> _Dataset_:
========

/-- Performing one section's queue changes no byte as this CPU finds it (20 R94). -/
@[simp] theorem byteAt_performSection (k : Nat) (s : State) (b : Nat) : byteAt (performSection k s) b = byteAt s b := by
  have hsplit (m : List Host.Cell) (ws vs : List (Nat × Word)) :
      performList (performList m ws) vs = performList m (ws ++ vs) := by simp [performList, List.foldl_append]
  unfold byteAt performAll performSection
  simp only [hsplit]
  rw [readByte_performList, readByte_performList s.pending]
  congr 1
  congr 1
  by_cases hk : (b / 8) % 8 = k
  · have h1 : ((s.pending.filter fun e => !inSection k e).filter fun e => e.1 == b / 8) = [] := by
      simp only [List.filter_filter, List.filter_eq_nil_iff]
      intro e _ he
      simp only [Bool.and_eq_true, beq_iff_eq, Bool.not_eq_true', inSection, beq_eq_false_iff_ne] at he
      exact he.2 (he.1 ▸ hk)
    rw [List.filter_append, h1, List.append_nil, List.filter_filter]
    apply List.filter_congr
    intro e _
    by_cases he : e.1 = b / 8 <;> simp [he, inSection, hk]
  · have h1 : ((s.pending.filter (inSection k)).filter fun e => e.1 == b / 8) = [] := by
      simp only [List.filter_filter, List.filter_eq_nil_iff]
      intro e _ he
      simp only [Bool.and_eq_true, beq_iff_eq, inSection] at he
      exact hk (he.1 ▸ he.2)
    rw [List.filter_append, h1, List.nil_append, List.filter_filter]
    apply List.filter_congr
    intro e _
    by_cases he : e.1 = b / 8 <;> simp [he, inSection, hk]

@[simp] theorem byteAt_performAll (s : State) (b : Nat) : byteAt (performAll s) b = byteAt s b := rfl

/-- Two states with the same memory and the same writes in flight show the same bytes. -/
theorem byteAt_congr {s t : State} (hm : t.mem = s.mem) (hp : t.pending = s.pending) (b : Nat) :
    byteAt t b = byteAt s b := by simp [byteAt, hm, hp]

/-! ## What a reference can answer -/

theorem absRead_done {a : Nat} {s s' : State} {w : Word} (h : absRead a s = .done (w, s')) :
    a < memWords s.sys ∧ s' = performSection (a % 8) s ∧ readWord s'.mem a = some w := by
  unfold absRead at h
  split at h
  · cases h
  · rename_i hlt
    dsimp only at h
    split at h
    · rename_i v hv
      cases h
      exact ⟨by omega, rfl, hv⟩
    · cases h

theorem absWrite_done {a : Nat} {v : Word} {s s' : State} (h : absWrite a v s = .done s') :
    a < memWords s.sys ∧
      s' = { s with pending := s.pending ++ [(a, v)], ibufStored := markStored a s.ibufStored } := by
  unfold absWrite at h
  split at h
  · cases h
  · cases h
    exact ⟨by omega, rfl⟩

theorem dataAddress_done {l : AWord} {s : State} {a : Nat} (h : dataAddress l s = .done a) :
    dataInRange s l = true ∧ a = absoluteOf s l := by
  unfold dataAddress at h
  split at h
  · rename_i hr
    cases h
    exact ⟨hr, rfl⟩
  · split at h <;> cases h

theorem andThen_done {α β : Type} {x : Access α} {f : α → Access β} {b : β} (h : x.andThen f = .done b) :
    ∃ a, x = .done a ∧ f a = .done b := by
  cases x with
  | done a => exact ⟨a, rfl, h⟩
  | rangeError => cases h
  | fault _ => cases h
  | refused _ => cases h

theorem scalarRead_done {l : AWord} {s s' : State} {w : Word} (h : scalarRead l s = .done (w, s')) :
    dataInRange s l = true ∧
      ((s.ce = true ∧ cacheFind s.cache (absoluteOf s l) = some w ∧ s' = s) ∨
        ∃ r, absRead (absoluteOf s l) s = .done (w, r) ∧ s' = { r with cache := cacheKeep r (absoluteOf s l) w }) := by
  obtain ⟨a, ha, h⟩ := andThen_done h
  obtain ⟨hr, rfl⟩ := dataAddress_done ha
  refine ⟨hr, ?_⟩
  split at h
  · rename_i v hv
    cases h
    refine Or.inl ?_
    cases hc : s.ce <;> simp [hc] at hv ⊢
    exact hv
  · obtain ⟨⟨v, r⟩, hv, h⟩ := andThen_done h
    cases h
    exact Or.inr ⟨r, hv, rfl⟩

theorem scalarWrite_done {l : AWord} {v : Word} {s s' : State} (h : scalarWrite l v s = .done s') :
    dataInRange s l = true ∧
      ∃ r, absWrite (absoluteOf s l) v s = .done r ∧ s' = { r with cache := cacheKeep r (absoluteOf s l) v } := by
  obtain ⟨a, ha, h⟩ := andThen_done h
  obtain ⟨hr, rfl⟩ := dataAddress_done ha
  obtain ⟨r, hw, h⟩ := andThen_done h
  cases h
  exact ⟨hr, r, hw, rfl⟩

theorem vectorWrite_done {l : AWord} {v : Word} {s s' : State} (h : vectorWrite l v s = .done s') :
    dataInRange s l = true ∧
      ∃ r, absWrite (absoluteOf s l) v s = .done r ∧ s' = { r with cache := cacheDrop r.cache (absoluteOf s l) } := by
  obtain ⟨a, ha, h⟩ := andThen_done h
  obtain ⟨hr, rfl⟩ := dataAddress_done ha
  obtain ⟨r, hw, h⟩ := andThen_done h
  cases h
  exact ⟨hr, r, hw, rfl⟩

theorem blockWrite_done {l : AWord} {v : Word} {s s' : State} (h : blockWrite l v s = .done s') :
    dataInRange s l = true ∧ absWrite (absoluteOf s l) v s = .done s' := by
  obtain ⟨a, ha, h⟩ := andThen_done h
  obtain ⟨hr, rfl⟩ := dataAddress_done ha
  exact ⟨hr, h⟩

theorem uncachedRead_done {l : AWord} {s s' : State} {w : Word} (h : uncachedRead l s = .done (w, s')) :
    dataInRange s l = true ∧ absRead (absoluteOf s l) s = .done (w, s') := by
  obtain ⟨a, ha, h⟩ := andThen_done h
  obtain ⟨hr, rfl⟩ := dataAddress_done ha
  exact ⟨hr, h⟩

/-- A queued write is found by this CPU at its word, and nowhere else (20 R94). -/
theorem byteAt_append (s : State) (a : Nat) (v : Word) (b : Nat) :
    byteAt { s with pending := s.pending ++ [(a, v)] } b =
      if 8 * a ≤ b ∧ b < 8 * a + 8 then (wordBytes v)[b - 8 * a]? else byteAt s b := by
  have h : byteAt { s with pending := s.pending ++ [(a, v)] } b =
      readByte (writeWord (performList s.mem s.pending) a v) b := by
    simp [byteAt, performAll, performList, List.foldl_append]
  rw [h]
  split
  · rename_i hb
    have e : b = 8 * a + (b - 8 * a) := by omega
    rw [e, readByte_writeWord_in _ _ _ _ (by omega)]
    simp
  · rw [readByte_writeWord_out _ _ _ _ (by omega)]
    rfl

/-! ## Words as this CPU finds them -/

/-- Memories with the same bytes have the same words. -/
theorem readWord_congr {m n : List Host.Cell} {a : Nat} (h : ∀ b, b / 8 = a → readByte m b = readByte n b) :
    readWord m a = readWord n a := by
  unfold readWord
  rw [h (8 * a) (by omega), h (8 * a + 1) (by omega), h (8 * a + 2) (by omega), h (8 * a + 3) (by omega),
    h (8 * a + 4) (by omega), h (8 * a + 5) (by omega), h (8 * a + 6) (by omega), h (8 * a + 7) (by omega)]

theorem wordAt_congr {s t : State} {a : Nat} (h : ∀ b, b / 8 = a → byteAt t b = byteAt s b) :
    wordAt t a = wordAt s a := readWord_congr h

@[simp] theorem wordAt_performSection (k : Nat) (s : State) (a : Nat) : wordAt (performSection k s) a = wordAt s a :=
  wordAt_congr fun b _ => byteAt_performSection k s b

/-- Once its section's writes are performed, a word in memory is the word this CPU finds (20 R105). -/
theorem readWord_performSection (s : State) (a : Nat) : readWord (performSection (a % 8) s).mem a = wordAt s a := by
  rw [← wordAt_performSection (a % 8) s a]
  apply readWord_congr
  intro b hb
  show _ = readByte (performList (performSection (a % 8) s).mem (performSection (a % 8) s).pending) b
  rw [readByte_performList]
  have h : (performSection (a % 8) s).pending.filter (fun e => e.1 == b / 8) = [] := by
    simp only [performSection, List.filter_filter, List.filter_eq_nil_iff, inSection]
    intro e _
    simp only [Bool.and_eq_true, beq_iff_eq, Bool.not_eq_true', beq_eq_false_iff_ne, not_and, ne_eq]
    intro he
    rw [he, hb]
    exact fun h => h rfl
  rw [h]
  rfl

/-- A reference to a word that exists and holds a value answers it (20 R105). -/
theorem absRead_of_wordAt {s : State} {a : Nat} {w : Word} (ha : a < memWords s.sys) (hw : wordAt s a = some w) :
    absRead a s = .done (w, performSection (a % 8) s) := by
  unfold absRead
  rw [if_neg (by omega)]
  dsimp only
  rw [readWord_performSection, hw]

/-- The word last stored is the word found. -/
theorem wordAt_append_same (s : State) (a : Nat) (v : Word) :
    wordAt { s with pending := s.pending ++ [(a, v)] } a = some v := by
  simp only [wordAt, performAll, performList, List.foldl_append, List.foldl_cons, List.foldl_nil,
    readWord_writeWord_same]

/-! ## The canonical form, operation by operation -/

theorem reset_memory_wf : Memory.wf State.reset.mem := by decide

theorem absRead_wf {a : Nat} {s s' : State} {w : Word} (h : absRead a s = .done (w, s')) (hs : Memory.wf s.mem) :
    Memory.wf s'.mem := by
  rw [(absRead_done h).2.1]
  exact performSection_wf _ hs

theorem absWrite_wf {a : Nat} {v : Word} {s s' : State} (h : absWrite a v s = .done s') (hs : Memory.wf s.mem) :
    Memory.wf s'.mem := by
  rw [(absWrite_done h).2]
  exact hs

theorem scalarRead_wf {l : AWord} {s s' : State} {w : Word} (h : scalarRead l s = .done (w, s'))
    (hs : Memory.wf s.mem) : Memory.wf s'.mem := by
  rcases (scalarRead_done h).2 with ⟨_, _, rfl⟩ | ⟨r, hr, rfl⟩
  · exact hs
  · exact absRead_wf (s' := r) hr hs

theorem scalarWrite_wf {l : AWord} {v : Word} {s s' : State} (h : scalarWrite l v s = .done s')
    (hs : Memory.wf s.mem) : Memory.wf s'.mem := by
  obtain ⟨_, r, hr, rfl⟩ := scalarWrite_done h
  exact absWrite_wf (s' := r) hr hs

theorem vectorWrite_wf {l : AWord} {v : Word} {s s' : State} (h : vectorWrite l v s = .done s')
    (hs : Memory.wf s.mem) : Memory.wf s'.mem := by
  obtain ⟨_, r, hr, rfl⟩ := vectorWrite_done h
  exact absWrite_wf (s' := r) hr hs

theorem blockWrite_wf {l : AWord} {v : Word} {s s' : State} (h : blockWrite l v s = .done s')
    (hs : Memory.wf s.mem) : Memory.wf s'.mem := absWrite_wf (blockWrite_done h).2 hs

theorem uncachedRead_wf {l : AWord} {s s' : State} {w : Word} (h : uncachedRead l s = .done (w, s'))
    (hs : Memory.wf s.mem) : Memory.wf s'.mem := absRead_wf (uncachedRead_done h).2 hs

theorem placeParcel_wf {s : State} (q : BitVec 24) (p : Parcel) (h : Memory.wf s.mem) :
    Memory.wf (placeParcel s q p).mem := writeWord_wf _ _ h

theorem placeTableWord_wf {s : State} (nbits w : Nat) (h : Memory.wf s.mem) :
    Memory.wf (placeTableWord s nbits w).mem :=
  placeParcel_wf _ _ (placeParcel_wf _ _ (placeParcel_wf _ _ h))

/-! ## The scalar cache -/

theorem cacheFind_cacheInsert_same (c : List (Nat × Word)) (a : Nat) (v : Word) :
    cacheFind (cacheInsert c a v) a = some v := by
  induction c with
  | nil => simp [cacheInsert, cacheFind]
  | cons e rest ih =>
    obtain ⟨b, w⟩ := e
    simp only [cacheInsert]
    split_ifs with h1 h2
    · simp [cacheFind]
    · simp [cacheFind]
    · simp [cacheFind, h2, ih]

========

> _Task to complete_: Write down again, exactly as given, only the lines above that fall from the line with "readByte (writeWord (performList" to the line with "same words. -/", inclusive.

> _Answer for this exercise_:
      readByte (writeWord (performList s.mem s.pending) a v) b := by
    simp [byteAt, performAll, performList, List.foldl_append]
  rw [h]
  split
  · rename_i hb
    have e : b = 8 * a + (b - 8 * a) := by omega
    rw [e, readByte_writeWord_in _ _ _ _ (by omega)]
    simp
  · rw [readByte_writeWord_out _ _ _ _ (by omega)]
    rfl

/-! ## Words as this CPU finds them -/

/-- Memories with the same bytes have the same words. -/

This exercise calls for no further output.